Your answer should consist only of the lines below from the one with "the candidate, and" through the one with "def Obligations.OnlyALoadChangesTheBuffer : Prop", copied exactly.
***** Available records
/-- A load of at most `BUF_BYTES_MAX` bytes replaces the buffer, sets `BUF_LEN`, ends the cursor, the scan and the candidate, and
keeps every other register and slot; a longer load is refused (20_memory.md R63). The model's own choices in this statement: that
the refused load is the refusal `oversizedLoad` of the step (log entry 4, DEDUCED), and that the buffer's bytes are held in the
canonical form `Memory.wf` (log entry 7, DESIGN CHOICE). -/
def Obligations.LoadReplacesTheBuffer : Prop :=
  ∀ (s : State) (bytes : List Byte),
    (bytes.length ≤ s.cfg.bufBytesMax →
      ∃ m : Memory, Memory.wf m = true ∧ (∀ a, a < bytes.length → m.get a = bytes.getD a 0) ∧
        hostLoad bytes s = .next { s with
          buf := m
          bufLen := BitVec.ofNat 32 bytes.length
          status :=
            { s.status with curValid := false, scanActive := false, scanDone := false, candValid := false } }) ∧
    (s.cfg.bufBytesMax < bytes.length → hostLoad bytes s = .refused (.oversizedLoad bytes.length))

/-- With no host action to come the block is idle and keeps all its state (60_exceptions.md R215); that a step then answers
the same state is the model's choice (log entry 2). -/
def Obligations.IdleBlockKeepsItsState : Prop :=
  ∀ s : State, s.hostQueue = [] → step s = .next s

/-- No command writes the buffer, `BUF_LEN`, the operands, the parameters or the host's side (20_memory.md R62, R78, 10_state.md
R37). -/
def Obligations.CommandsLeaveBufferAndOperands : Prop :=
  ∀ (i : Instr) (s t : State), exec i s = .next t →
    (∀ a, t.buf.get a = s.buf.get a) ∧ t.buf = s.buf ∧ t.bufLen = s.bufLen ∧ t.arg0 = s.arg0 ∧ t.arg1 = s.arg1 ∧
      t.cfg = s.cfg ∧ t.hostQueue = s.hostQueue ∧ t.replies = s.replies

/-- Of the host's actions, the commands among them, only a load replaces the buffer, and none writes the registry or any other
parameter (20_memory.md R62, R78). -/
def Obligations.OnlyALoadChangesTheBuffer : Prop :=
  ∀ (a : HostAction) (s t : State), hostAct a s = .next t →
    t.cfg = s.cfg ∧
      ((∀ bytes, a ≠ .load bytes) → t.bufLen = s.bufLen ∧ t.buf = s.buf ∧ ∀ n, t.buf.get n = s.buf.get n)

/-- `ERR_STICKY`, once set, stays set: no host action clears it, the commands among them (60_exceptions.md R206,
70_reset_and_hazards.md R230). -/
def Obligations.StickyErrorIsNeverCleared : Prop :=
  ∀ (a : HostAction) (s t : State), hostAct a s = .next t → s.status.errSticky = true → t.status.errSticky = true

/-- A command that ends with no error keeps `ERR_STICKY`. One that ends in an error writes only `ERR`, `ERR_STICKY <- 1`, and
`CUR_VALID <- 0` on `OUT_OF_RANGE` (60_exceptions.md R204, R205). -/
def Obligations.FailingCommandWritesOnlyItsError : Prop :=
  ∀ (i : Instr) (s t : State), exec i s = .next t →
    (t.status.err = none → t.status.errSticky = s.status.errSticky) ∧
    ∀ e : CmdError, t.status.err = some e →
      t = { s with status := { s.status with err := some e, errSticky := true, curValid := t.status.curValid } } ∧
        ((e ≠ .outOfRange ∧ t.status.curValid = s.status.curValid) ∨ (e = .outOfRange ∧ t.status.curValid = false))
**********
***** Available records
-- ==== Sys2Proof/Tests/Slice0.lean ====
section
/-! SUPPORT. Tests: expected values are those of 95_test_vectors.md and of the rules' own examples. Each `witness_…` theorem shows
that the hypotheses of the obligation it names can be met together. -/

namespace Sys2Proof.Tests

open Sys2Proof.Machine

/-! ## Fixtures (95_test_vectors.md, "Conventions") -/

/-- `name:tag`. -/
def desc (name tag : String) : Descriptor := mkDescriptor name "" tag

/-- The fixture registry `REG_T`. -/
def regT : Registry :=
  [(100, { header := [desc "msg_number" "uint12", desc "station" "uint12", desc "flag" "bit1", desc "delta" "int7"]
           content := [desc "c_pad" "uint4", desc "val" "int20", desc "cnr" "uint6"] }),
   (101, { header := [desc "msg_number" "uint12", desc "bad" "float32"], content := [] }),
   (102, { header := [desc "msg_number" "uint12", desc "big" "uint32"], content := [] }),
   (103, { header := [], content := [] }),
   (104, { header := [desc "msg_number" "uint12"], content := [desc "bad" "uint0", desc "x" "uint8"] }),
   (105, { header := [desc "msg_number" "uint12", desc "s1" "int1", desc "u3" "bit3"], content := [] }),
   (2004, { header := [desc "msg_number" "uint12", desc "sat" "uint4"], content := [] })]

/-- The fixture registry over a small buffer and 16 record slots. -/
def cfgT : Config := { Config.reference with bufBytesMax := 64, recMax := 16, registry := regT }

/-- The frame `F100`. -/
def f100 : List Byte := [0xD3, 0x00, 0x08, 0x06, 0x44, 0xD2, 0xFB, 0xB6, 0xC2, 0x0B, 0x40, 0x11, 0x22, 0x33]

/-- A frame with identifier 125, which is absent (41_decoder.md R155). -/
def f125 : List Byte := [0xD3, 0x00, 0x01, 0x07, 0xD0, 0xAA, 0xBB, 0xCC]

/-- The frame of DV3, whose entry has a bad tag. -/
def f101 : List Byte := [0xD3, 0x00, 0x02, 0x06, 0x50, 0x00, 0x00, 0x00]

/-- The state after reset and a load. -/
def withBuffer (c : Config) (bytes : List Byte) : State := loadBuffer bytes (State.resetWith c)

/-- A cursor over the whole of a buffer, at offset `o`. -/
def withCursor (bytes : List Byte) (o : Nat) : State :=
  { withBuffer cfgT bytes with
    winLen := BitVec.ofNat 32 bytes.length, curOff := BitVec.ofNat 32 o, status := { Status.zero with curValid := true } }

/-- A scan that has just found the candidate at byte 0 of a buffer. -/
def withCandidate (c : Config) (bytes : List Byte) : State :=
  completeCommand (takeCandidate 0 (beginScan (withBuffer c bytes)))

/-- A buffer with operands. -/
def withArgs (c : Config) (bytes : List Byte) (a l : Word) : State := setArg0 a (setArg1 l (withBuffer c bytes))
**********
Solution for this task:
/-- A load of at most `BUF_BYTES_MAX` bytes replaces the buffer, sets `BUF_LEN`, ends the cursor, the scan and the candidate, and
keeps every other register and slot; a longer load is refused (20_memory.md R63). The model's own choices in this statement: that
the refused load is the refusal `oversizedLoad` of the step (log entry 4, DEDUCED), and that the buffer's bytes are held in the
canonical form `Memory.wf` (log entry 7, DESIGN CHOICE). -/
def Obligations.LoadReplacesTheBuffer : Prop :=
  ∀ (s : State) (bytes : List Byte),
    (bytes.length ≤ s.cfg.bufBytesMax →
      ∃ m : Memory, Memory.wf m = true ∧ (∀ a, a < bytes.length → m.get a = bytes.getD a 0) ∧
        hostLoad bytes s = .next { s with
          buf := m
          bufLen := BitVec.ofNat 32 bytes.length
          status :=
            { s.status with curValid := false, scanActive := false, scanDone := false, candValid := false } }) ∧
    (s.cfg.bufBytesMax < bytes.length → hostLoad bytes s = .refused (.oversizedLoad bytes.length))

/-- With no host action to come the block is idle and keeps all its state (60_exceptions.md R215); that a step then answers
the same state is the model's choice (log entry 2). -/
def Obligations.IdleBlockKeepsItsState : Prop :=
  ∀ s : State, s.hostQueue = [] → step s = .next s

/-- No command writes the buffer, `BUF_LEN`, the operands, the parameters or the host's side (20_memory.md R62, R78, 10_state.md
R37). -/
def Obligations.CommandsLeaveBufferAndOperands : Prop :=
  ∀ (i : Instr) (s t : State), exec i s = .next t →
    (∀ a, t.buf.get a = s.buf.get a) ∧ t.buf = s.buf ∧ t.bufLen = s.bufLen ∧ t.arg0 = s.arg0 ∧ t.arg1 = s.arg1 ∧
      t.cfg = s.cfg ∧ t.hostQueue = s.hostQueue ∧ t.replies = s.replies

/-- Of the host's actions, the commands among them, only a load replaces the buffer, and none writes the registry or any other
parameter (20_memory.md R62, R78). -/
def Obligations.OnlyALoadChangesTheBuffer : Prop :=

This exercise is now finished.